TheKompany.com: A New Approach to Linux Business - page 2
The Building Blocks for Linux
There is a huge expanse of uncharted territory to be traversed by any company that seeks to become involved with existing open source projects. The existing developers are, of course, uninterested in having their work co-opted by someone else, never mind someone else who might hope to capitalize on it. Likewise, a company hoping to become involved can grow impatient with undefined or differing project goals. Gordon's job in this regard is eased by the fact that for his commercial applications to succeed, he would like to see Linux accepted as a corporate desktop operating system. Sometimes this is as simple as giving the programmers already working in their spare time freedom to code fulltime.
"That's how I got most of my programmers. I went around looking for a project that was similar to something I wanted to do. I asked the guy if he'd like to do that for a living. And everybody always says yes, strangely enough. They get to work at home in their countries, and some of them are making a lot more than the going rate there, and they're having a blast. They get to work whatever hours they want, they're working on what they enjoy, they're making a ton of money. The guys in Russia--average wage there is like $50 a month. I wish I'd known that before I gave them $20 an hour. So they're doing really well, and I can afford to keep them. Max, who designed KDE Studio, didn't know Linux or C++ two years ago. He wanted an IDE on Linux. He had a graphic design company, which is why he's so good on the visuals. He can't even really speak English, but I've gotten to where I can understand him. I have him doing the design for three projects, and he keeps wanting to know when he can start on more."
Still, there are areas where it's important and not always easy to avoid stepping on toes.
"There are some details to work out, in terms of what goes where and how it works. There is the KOffice site for development, and there's our site. Things that we're paying for to do, I'd kind of like to keep where I've got 'em, because it's our employees doing them, but it's also open, so I'm trying to figure out the details of how best to make that work.

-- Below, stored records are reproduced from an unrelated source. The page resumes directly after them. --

/-! ## STA -/

/-- STA as a whole next state: the array is the old one with `acc[7:0]` stored at `hi:lo` (R182). -/
theorem exec_sta (s : State) (hi lo : Byte) :
    exec (.sta hi lo) s = .next (State.serviceInterrupt
      { s with mem := Memory.write s.mem (cellIndex (pairAddr hi lo)).toNat s.accByte, pc := s.pc + 3, ir := 0x8D,
               opp := lo, irx := hi, iry := lo, mar := pairAddr hi lo, mdr := s.accByte, step := .fetch,
               stepCounter := 0 }) := by
  rw [exec_of_writeback (i := .sta hi lo) rfl nofun rfl, State.worked, State.passSta_eq, State.issueAddress_eq]
  rfl

/-! ## The obligations -/

/-- Settles O16: the operand fetch leaves the constant in opp, and stage 3 copies it from there. -/
theorem loadConstantResult : Obligations.LoadConstantResult := by
  intro s imm
  refine ⟨?_, ?_, ?_, fun h => State.runTicks_operand h List.mem_cons_self rfl rfl,
    fun h => State.runTicks_operand h List.mem_cons_self rfl rfl,
    fun h => State.runTicks_operand h List.mem_cons_self rfl rfl⟩
  · rw [exec_of_writeback (i := .ldaImm imm) rfl nofun rfl, State.worked, State.passLdaImm_eq, State.issueOperand_eq]
    rfl
  · rw [exec_of_writeback (i := .ldxImm imm) rfl nofun rfl, State.worked, State.passLdxImm_eq, State.issueOperand_eq]
  · rw [exec_of_writeback (i := .ldyImm imm) rfl nofun rfl, State.worked, State.passLdyImm_eq, State.issueOperand_eq]

/-- Settles O17: both address bytes are in the latches at the second pass of stage 3, which reads the byte there. -/
theorem loadMemoryResult : Obligations.LoadMemoryResult := by
  intro s hi lo
  refine ⟨?_, ?_, ?_, fun h => State.runTicks_address h rfl rfl rfl, fun h => State.runTicks_address h rfl rfl rfl,
    fun h => State.runTicks_address h rfl rfl rfl⟩
  · rw [exec_of_writeback (i := .lda hi lo) rfl nofun rfl, State.worked, State.passLda_eq, State.issueAddress_eq]
    rfl
  · rw [exec_of_writeback (i := .ldx hi lo) rfl nofun rfl, State.worked, State.passLdx_eq, State.issueAddress_eq]
    rfl
  · rw [exec_of_writeback (i := .ldy hi lo) rfl nofun rfl, State.worked, State.passLdy_eq, State.issueAddress_eq]
    rfl

/-- Settles O18: the array after STA is the old one with one byte written, and no other address reaches that cell. -/
theorem storeAccumulatorResult : Obligations.StoreAccumulatorResult := by
  intro s hi lo
  refine ⟨?_, fun h => State.runTicks_address h rfl rfl rfl⟩
  obtain ⟨t, ht, hmem⟩ := exec_sta_mem hi lo s
  have hbyte := State.byteAt_of_write hmem
  refine ⟨t, ht, ?_, (hbyte _).trans (if_pos rfl), fun a ha => (hbyte a).trans (if_neg ha)⟩
  rw [hmem]
  exact Host.Outcome.next.inj (ht.symm.trans (exec_sta s hi lo))

end Sys2Proof.Machine
end

/-! # Arithmetic, compare and increment (42_arithmetic_and_compare) -/

section
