-- ==== Sys2Proof/Machine/Operands.lean ====
section
/-! DEFINITION. Operand forms: zero-extended immediates (R72 of spec/30_encoding.md) and the one memory operand, `index`
plus an offset fixed by the instruction (R170 of spec/43_index_memory.md), with its range check (R56 of
spec/20_memory.md). -/

namespace Sys2Proof.Machine

/-- `zext_16(nnn)` (R10, R72). -/
def zextAddr (nnn : BitVec 12) : Word := nnn.setWidth 16

/-- `zext_16` of a byte (R10). -/
def zextByte (b : Byte) : Word := b.setWidth 16

/-- The base address of the memory operand (R170): `index`, not reduced modulo 4096. -/
def State.base (s : State) : Nat := s.index.toNat

/-- Whether `CheckRange(base, cnt)` raises (R56 b): some byte of a non-empty range lies above 4095. -/
def outOfRange (base cnt : Nat) : Bool := decide (0 < cnt) && decide (4095 < base + cnt - 1)

/-- The `info` of a failed range check (R56 b, R231): the lowest address of the range outside memory. -/
def rangeInfo (base : Nat) : Word := BitVec.ofNat 16 (max base 4096)

/-- `CheckRange(index, cnt)` before any change (R56): the rejected cycle, or the state the instruction leaves. -/
def State.checked (s : State) (cnt : Nat) (after : State) : Result :=
  if outOfRange s.base cnt then reject .dataAddressOutOfRange (rangeInfo s.base) s else .next after

/-- The number of registers of a block move (R175, R176): the bound is inclusive. -/
def blockCount (x : Reg) : Nat := x.val + 1

/-- The bytes of `V[0]..V[x]`, ascending (R175). -/
def State.regBlock (s : State) (x : Reg) : List Byte := s.v.toList.take (blockCount x)

/-- The decimal digits of a byte, hundreds first (R174). -/
def bcdDigits (b : Byte) : List Byte :=
  [BitVec.ofNat 8 (b.toNat / 100), BitVec.ofNat 8 (b.toNat / 10 % 10), BitVec.ofNat 8 (b.toNat % 10)]

/-- The address of the glyph for a value (R173): `0x50 + 5 * v`, the value used whole. -/
def glyphAddr (b : Byte) : Word := BitVec.ofNat 16 (Config.fontBase + Config.glyphBytes * b.toNat)

/-- The lowest-numbered pressed key (R214: first match wins, scanned 0 to 15). -/
def firstKey (keys : BitVec 16) : Option Nat := (List.range 16).find? (fun k => keys.getLsbD k)

/-- Whether key `k` is pressed (R31). -/
def State.keyDown (s : State) (k : Nat) : Bool := s.keypad.getLsbD k

end Sys2Proof.Machine
end

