/-- R28: no instruction but 2nnn and 00EE reaches the stack or `sp`, and 00EE erases no slot. -/
def Obligations.OnlyCallAndRetReachTheStack : Prop :=
  ∀ (i : Instr) (s t : State), exec i s = .next t → (∀ nnn, i ≠ .call nnn) →
    t.stack = s.stack ∧ ((∀ ign, i ≠ .ret ign) → t.sp = s.sp)

/-- R27: an instruction that is none of the six flag writers and does not name VF as a destination leaves VF alone. -/
def Obligations.OnlyFlagWritersTouchVfUnnamed : Prop :=
  ∀ (i : Instr) (s t : State), writesFlag i = false → namesVf i = false → exec i s = .next t → t.reg vf = s.reg vf

/-- R25: a completed instruction that is none of the control transfers leaves `pc` at the next instruction. -/
def Obligations.PcMovesByTwoWithoutATransfer : Prop :=
  ∀ (i : Instr) (s t : State), s.Running → transfersControl i = false → exec i s = .next t → t.Running →
    t.pc = s.pc + 2

/-- R26: `index` is written by Annn, Fx1E and Fx29 alone; the memory instructions leave it. -/
def Obligations.OnlyThreeInstructionsWriteIndex : Prop :=
  ∀ (i : Instr) (s t : State), (∀ nnn, i ≠ .ldI nnn) → (∀ x, i ≠ .addI x) → (∀ x, i ≠ .ldF x) → exec i s = .next t →
    t.index = s.index

/-- R31: no cycle writes the keypad. -/
def Obligations.NoCycleWritesTheKeypad : Prop :=
  ∀ s t : State, step s = .next t → t.keypad = s.keypad

/-- R152: an execution that is not Cxkk consumes no draw. -/
def Obligations.OnlyRndConsumesADraw : Prop :=
  ∀ (i : Instr) (s t : State), (∀ x kk, i ≠ .rnd x kk) → exec i s = .next t →
    t.draws = s.draws ∧ t.drawCount = s.drawCount

/-! ### Encoding (spec/30_encoding.md) -/

/-- R70 to R79, decode after encode: the bytes of every well-formed instruction, with any bytes after them, decode to it
and leave those bytes.  The ignored fields come back because `Instr` keeps them, the model's choice (log 8). -/
def Obligations.DecodeInvertsEncode : Prop :=
  ∀ (i : Instr) (rest : List Byte), i.wellFormed = true → decodeBytes (encodeBytes i ++ rest) = .ok (i, rest)

/-- Encode after decode: every one of the 65536 words is the encoding of what it decodes to, which is well formed.  No rule
of the spec says so: alias words come back only because `Instr` keeps the bits a handler ignores, the model's choice
(log 8); the assembler of R82 would emit the canonical word. -/
def Obligations.EncodeInvertsDecode : Prop :=
  ∀ w : Word, encode (decode w) = w ∧ (decode w).wellFormed = true

/-- R77: the two forms of decoding agree on every word: the two-level dispatch of R73 and R74, and the mask and match
table of R76 with the no-op as default. -/
def Obligations.DispatchAgreesWithTheMaskTable : Prop :=
  ∀ w : Word, decode w = decodeByRows w

/-- R76: there are 34 rows, and no word is hit by two of them. -/
def Obligations.OpcodeRowsAreDisjoint : Prop :=
  opcodeRows.length = 34 ∧ ∀ w : Word, opcodeRows.Pairwise fun r q => ¬ (r.hits w = true ∧ q.hits w = true)

/-- R79 (marked derived in the spec): a word reaches the no-op handler exactly when one of (a) to (d) holds. -/
def Obligations.UnmappedWordsAreExactlyTheNops : Prop :=
  ∀ w : Word, decode w = .nop w ↔
    (w.toNat / 4096 = 0x0 ∧ w.toNat % 16 ≠ 0x0 ∧ w.toNat % 16 ≠ 0xE) ∨
    (w.toNat / 4096 = 0x8 ∧ (0x8 ≤ w.toNat % 16 ∧ w.toNat % 16 ≤ 0xD ∨ w.toNat % 16 = 0xF)) ∨
    (w.toNat / 4096 = 0xE ∧ w.toNat % 16 ≠ 0x1 ∧ w.toNat % 16 ≠ 0xE) ∨
    (w.toNat / 4096 = 0xF ∧ w.toNat % 256 ∉ [0x07, 0x0A, 0x15, 0x18, 0x1E, 0x29, 0x33, 0x55, 0x65])

/-- R84 (marked derived in the spec): the encoding examples, as words, with the fields of 0xD125. -/
def Obligations.EncodingExamplesDecode : Prop :=
  decodeTableWord 16 0x1204 = some (.jp 0x204) ∧ decodeTableWord 16 0x6105 = some (.ldByte 1 5) ∧
  decodeTableWord 16 0x8014 = some (.addReg 0 1) ∧ decodeTableWord 16 0x3100 = some (.seByte 1 0) ∧
  decodeTableWord 16 0xD125 = some (.drw 1 2 5) ∧ decodeTableWord 16 0xF265 = some (.loadRegs 2) ∧
  decodeTableWord 16 0xE29E = some (.skp 2 9) ∧ decodeTableWord 16 0xF333 = some (.ldB 3) ∧
  encodeBytes (.jp 0x204) = [0x12, 0x04] ∧ fieldKK 0xD125 = 0x25 ∧ fieldNNN 0xD125 = 0x125

/-- R78 (the spec's own decision D19): every word executes exactly as the canonical word with the same operand fields,
and the words that are not canonical are exactly the alias classes of the table. -/
def Obligations.AliasWordsActAsCanonical : Prop :=
  (∀ (w : Word) (s : State), exec (decode (encode (decode w).canonical)) s = exec (decode w) s) ∧
  ∀ w : Word, encode (decode w).canonical ≠ w ↔
    (w.toNat / 4096 = 0x0 ∧ (w.toNat % 16 = 0x0 ∨ w.toNat % 16 = 0xE) ∧ w.toNat / 16 % 256 ≠ 0x0E) ∨
    ((w.toNat / 4096 = 0x5 ∨ w.toNat / 4096 = 0x9) ∧ w.toNat % 16 ≠ 0x0) ∨
    (w.toNat / 4096 = 0xE ∧ w.toNat % 16 = 0xE ∧ w.toNat / 16 % 16 ≠ 0x9) ∨
    (w.toNat / 4096 = 0xE ∧ w.toNat % 16 = 0x1 ∧ w.toNat / 16 % 16 ≠ 0xA)

/-! ### Reset, the host and the invariant (spec/10_state.md, spec/70_reset_and_hazards.md) -/

/-- R39, R36 and R260: the state after reset, and after reset applied in any state, of a core with any `FONT`; the fixed
`State.reset` is the one for the default `FONT` (D17, log 3) (that it also clears `keypad` and the latch,
and can be applied again, is the spec's own decision D24; the two draw fields are the model's, log 2). -/
def Obligations.ResetValues : Prop :=
  State.reset = State.resetWith Config.defaultFont ∧
  ∀ (font : Config.Font) (s : State), s = State.resetWith font ∨ (∃ u : State, s = u.applyReset font) →
    (∀ r : Reg, s.reg r = 0) ∧ s.pc = 0x200 ∧ s.index = 0 ∧ (∀ i : Fin 16, s.stack[i] = 0) ∧ s.sp = 0 ∧
    s.delayTimer = 0 ∧ s.soundTimer = 0 ∧ s.opcode = 0 ∧ (∀ k : Nat, s.keypad.getLsbD k = false) ∧
    (∀ px py, pixel s.video px py = false) ∧ s.latch = ⟨false, .none, 0, 0⟩ ∧
    (∀ a : Nat, a < 4096 → Memory.read s.memory a =
      if h : 0x50 ≤ a ∧ a ≤ 0x9F then font[a - 0x50]'(by simp; omega) else 0)

/-- R264: a ROM load copies the bytes verbatim from 0x200 on, at most 3584 of them, and changes nothing else.
That a load comes only directly after reset is the host's duty (decision D21, log 11). -/
def Obligations.RomLoadCopiesVerbatim : Prop :=
  ∀ (rom : List Byte) (s : State), Memory.wf s.memory = true → ∃ m : Memory,
    s.loadRom rom = { s with memory := m } ∧
    (∀ (i : Nat) (h : i < rom.length), i < 3584 → Memory.read m (0x200 + i) = rom[i]) ∧
    ∀ a : Nat, a < 0x200 ∨ 0x200 + min rom.length 3584 ≤ a → Memory.read m a = Memory.read s.memory a

/-- R32 and R276 (the port is the spec's own decision D1): the framebuffer read port shows 0xFFFFFFFF for a set pixel and 0 for a clear one, the pixel (px, py) at linear
index py * 64 + px. -/
def Obligations.FramebufferShowsThePixels : Prop :=
  ∀ (s : State) (px : Fin 64) (py : Fin 32),
    s.vidData (BitVec.ofNat 11 (py.val * 64 + px.val)) = if pixel s.video px py = true then 0xFFFFFFFF#32 else 0#32

/-- A word placed where the next step fetches is the one that step runs, in every state with a canonical memory (the
model's own `withFetchWord`, log 6). -/
def Obligations.PlacedWordRunsNext : Prop :=
  ∀ (s t : State) (w : Word), Memory.wf s.memory = true →
    exec (decode w) (s.withFetchWord 16 w.toNat) = .next t → t.Running →
    ∃ u, step (s.withFetchWord 16 w.toNat) = .next u ∧ u.opcode = w ∧ u.pc = t.pc ∧ u.v = t.v ∧ u.memory = t.memory

/-- The state after reset meets the invariant, whatever the `FONT` of the core. -/
def Obligations.ResetMeetsInv : Prop := State.reset.Inv ∧ ∀ font : Config.Font, (State.resetWith font).Inv

/-- R40 with R25, R28 and R34: every step keeps the invariant: memory in canonical form, the latch clear while the core
runs and naming one of the five causes and the still standing `pc` once halted, `pc` at most 0x10FE, every return
address at most 4096. -/
def Obligations.StepKeepsInv : Prop :=
  ∀ s t : State, s.Inv → step s = .next t → t.Inv

/-- Every move of the host keeps the invariant, whatever the `FONT`: reset, ROM load, and a cycle with any keys and any
draw (the type of moves is the model's reading of R266, log 11). -/
def Obligations.HostMovesKeepInv : Prop :=
  ∀ (font : Config.Font) (s t : State) (h : HostMove), s.Inv → s.move font h = .next t → t.Inv
end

There are certain things that we want to get everybody involved in, and some things we'd like to control a little more closely because we have a specific objective of how we want it to work, and a thousand people jumping in could take it off in directions that have nothing to do with that objective."
While the KDE work is and will be open source and freely available, a contribution to the KDE effort, organization of those contributions, Gordon says, is still a work in progress, both within the community and within companies interested in participating. This applies especially to applications that are not part of a core distribution, but that he doesn't want to suddenly spring on the world.
"Part of what you can do is what they do with the Linux kernel to begin with. You've got Linus, who says this is what goes in. And it's open to the extent that everybody can work on it, but what they do may or may not get in it, depending on what Linus has to say about it. What do you call that? A benevolent dictatorship? That's part of what we have to do with some projects for the time being--and I don't know that there's going to be a thousand people jump out of the woodwork that want to work on this stuff, either. We would like to have some people jump in on KDB, because poor Prado is getting stretched pretty thin."